**What is required**.
In the data that follows, find the line with "s.rxBuf.wf → f.length"; transcribe it, every later line up to the one with "resLen := 22#6", and that line as well, exactly and with no others.

___ Source data

/-- R182, R183, R184: `DL_SEND` from issue to completion: the frame built from its arguments and `local_addr` goes out
segment by segment, and the confirm decides the code; one turn of the engine (log 4). -/
def Obligations.DlSendSendsTheFrame : Prop :=
  ∀ (s : State) (ft at_ : BitVec 1) (prio : BitVec 2) (dst : Addr) (len : BitVec 4) (payload : List Byte)
    (b : Byte) (rest : List Input),
    s.engBusy = false → s.phState ≠ .uninitialized → s.txBuf.wf → payload.length = 15 → b &&& 0x0B#8 = 0x0B#8 →
    s.inputs = List.replicate (2 * (7 + len.toNat)) (.tx .ok) ++ .rx (.ok b) :: rest →
    ∃ t, exec (.dlSend ft at_ prio dst len payload) s = .next t ∧
      t = finished (if b = 0x8B#8 then 0#4 else if b = 0x0B#8 then 5#4 else 2#4) (waiting Config.tDl .idle
        { s with inputs := rest, rxs := s.rxs ++ [b], txBuf := t.txBuf,
                 txLen := BitVec.ofNat 6 (7 + len.toNat),
                 txs := s.txs ++ segments (frameBytes ft at_ prio s.localAddr dst len payload) }) ∧
      (∀ i, i < 7 + len.toNat →
        t.txBuf.read i = (frameBytes ft at_ prio s.localAddr dst len payload).getD i 0#8) ∧
      ∀ i, 7 + len.toNat ≤ i → t.txBuf.read i = s.txBuf.read i

/-- R185, R214: `DL_RECV` in `Uninitialized` is a `Timeout` with nothing touched but `RES_LEN`; else it receives; and when
the per-byte wait ends with `n` bytes received, the checks follow in their order: an acknowledgement is begun, or the
command is over with no byte sent. -/
def Obligations.DlRecvChecksInOrder : Prop :=
  (∀ s : State, s.engBusy = false → s.phState = .uninitialized →
    ∃ t, exec .dlRecv s = .next t ∧ sameButOut (finished 2#4 { s with resLen := s.rxLen }) t) ∧
  (∀ s : State, s.engBusy = false → s.phState ≠ .uninitialized →
    exec .dlRecv s = .next (turn (waiting Config.tRxByte (.dataRecv 0) (issued .dlRecv s)))) ∧
  (∀ (s : State) (n : Nat) (a : RecvAnswer) (rest : List Input), s.engBusy = true → s.latched = some .dlRecv →
    s.phState ≠ .uninitialized → s.pos = .dataRecv n → n < 22 → takeRx s.inputs = some (a, rest) →
    (∀ b, a ≠ .ok b) → expired s →
    let f := (List.range n).map (Memory.read s.rxBuf)
    let u : State := { s with inputs := rest, rxLen := BitVec.ofNat 6 n }
    (n = 0 → ∃ t, engineMove s = some t ∧
      sameButOut (finished 2#4 { u with resLen := BitVec.ofNat 6 n }) t) ∧
    (n ≠ 0 → (parseResult f s.localAddr s.busy).2 = none → ∃ t, engineMove s = some t ∧
      sameButOut (finished (parseResult f s.localAddr s.busy).1 { u with resLen := BitVec.ofNat 6 n }) t) ∧
    (n ≠ 0 → ∀ k, (parseResult f s.localAddr s.busy).2 = some k →
      engineMove s = some (waiting Config.tAck (.ackSend k) u)))

/-- R185 steps 6 to 9: the acknowledgement of `DL_RECV` ends, sent or not, and the code is the same; `OUT_*` hold the
frame's fields exactly when it was accepted. -/
def Obligations.DlRecvAcknowledges : Prop :=
  ∀ (s : State) (k : AckKind) (a : SendAnswer) (rest : List Input), s.engBusy = true → s.latched = some .dlRecv →
    s.pos = .ackSend k → takeTx s.inputs = some (a, rest) → a = .ok ∨ expired s →
    ∃ t, engineMove s = some t ∧
      sameButOut (finished (ackCode k)
        { s with inputs := rest, resLen := s.rxLen, txs := if a = .ok then s.txs ++ [ackByte k] else s.txs }) t ∧
      (k = .ack → 7 ≤ s.rxLen.toNat →
        (s.rxBuf.read 5).extractLsb' 0 4 = BitVec.ofNat 4 (s.rxLen.toNat - 7) → s.rxLen.toNat ≤ 22 →
        outHolds ((List.range s.rxLen.toNat).map (Memory.read s.rxBuf)) t)

/-- R185 from issue to completion, on a full buffer: `DL_RECV` receives 22 bytes and decides; with the transport taking
the acknowledgement, the command completes with the code of the checks, the acknowledgement byte on the wire, and the
fields in `OUT_*` on success; one turn of the engine (log 4). -/
def Obligations.DlRecvCompletes : Prop :=
  ∀ (s : State) (f : List Byte) (rest : List Input), s.engBusy = false → s.phState ≠ .uninitialized →
    s.rxBuf.wf → f.length = 22 → s.inputs = f.map (fun b => .rx (.ok b)) ++ .tx .ok :: rest →
    ∃ t, exec .dlRecv s = .next t ∧
      sameButOut (finished (parseResult f s.localAddr s.busy).1
        { s with timerState := .running, ticks := 0#32, pollRef := 0#32, pollBudget := t.pollBudget,
                 inputs := t.inputs, txs := t.txs, rxs := s.rxs ++ f, rxBuf := t.rxBuf, rxLen := 22#6,
                 resLen := 22#6 }) t ∧
      (∀ i, i < 22 → t.rxBuf.read i = f.getD i 0#8) ∧
      (∀ k, (parseResult f s.localAddr s.busy).2 = some k →
        t.txs = s.txs ++ [ackByte k] ∧ t.inputs = rest) ∧
      ((parseResult f s.localAddr s.busy).2 = none → t.txs = s.txs ∧ t.inputs = .tx .ok :: rest) ∧
      (parseResult f s.localAddr s.busy = (0#4, some .ack) → outHolds f t)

______

**Solution to this exercise**.
    s.rxBuf.wf → f.length = 22 → s.inputs = f.map (fun b => .rx (.ok b)) ++ .tx .ok :: rest →
    ∃ t, exec .dlRecv s = .next t ∧
      sameButOut (finished (parseResult f s.localAddr s.busy).1
        { s with timerState := .running, ticks := 0#32, pollRef := 0#32, pollBudget := t.pollBudget,
                 inputs := t.inputs, txs := t.txs, rxs := s.rxs ++ f, rxBuf := t.rxBuf, rxLen := 22#6,
                 resLen := 22#6 }) t ∧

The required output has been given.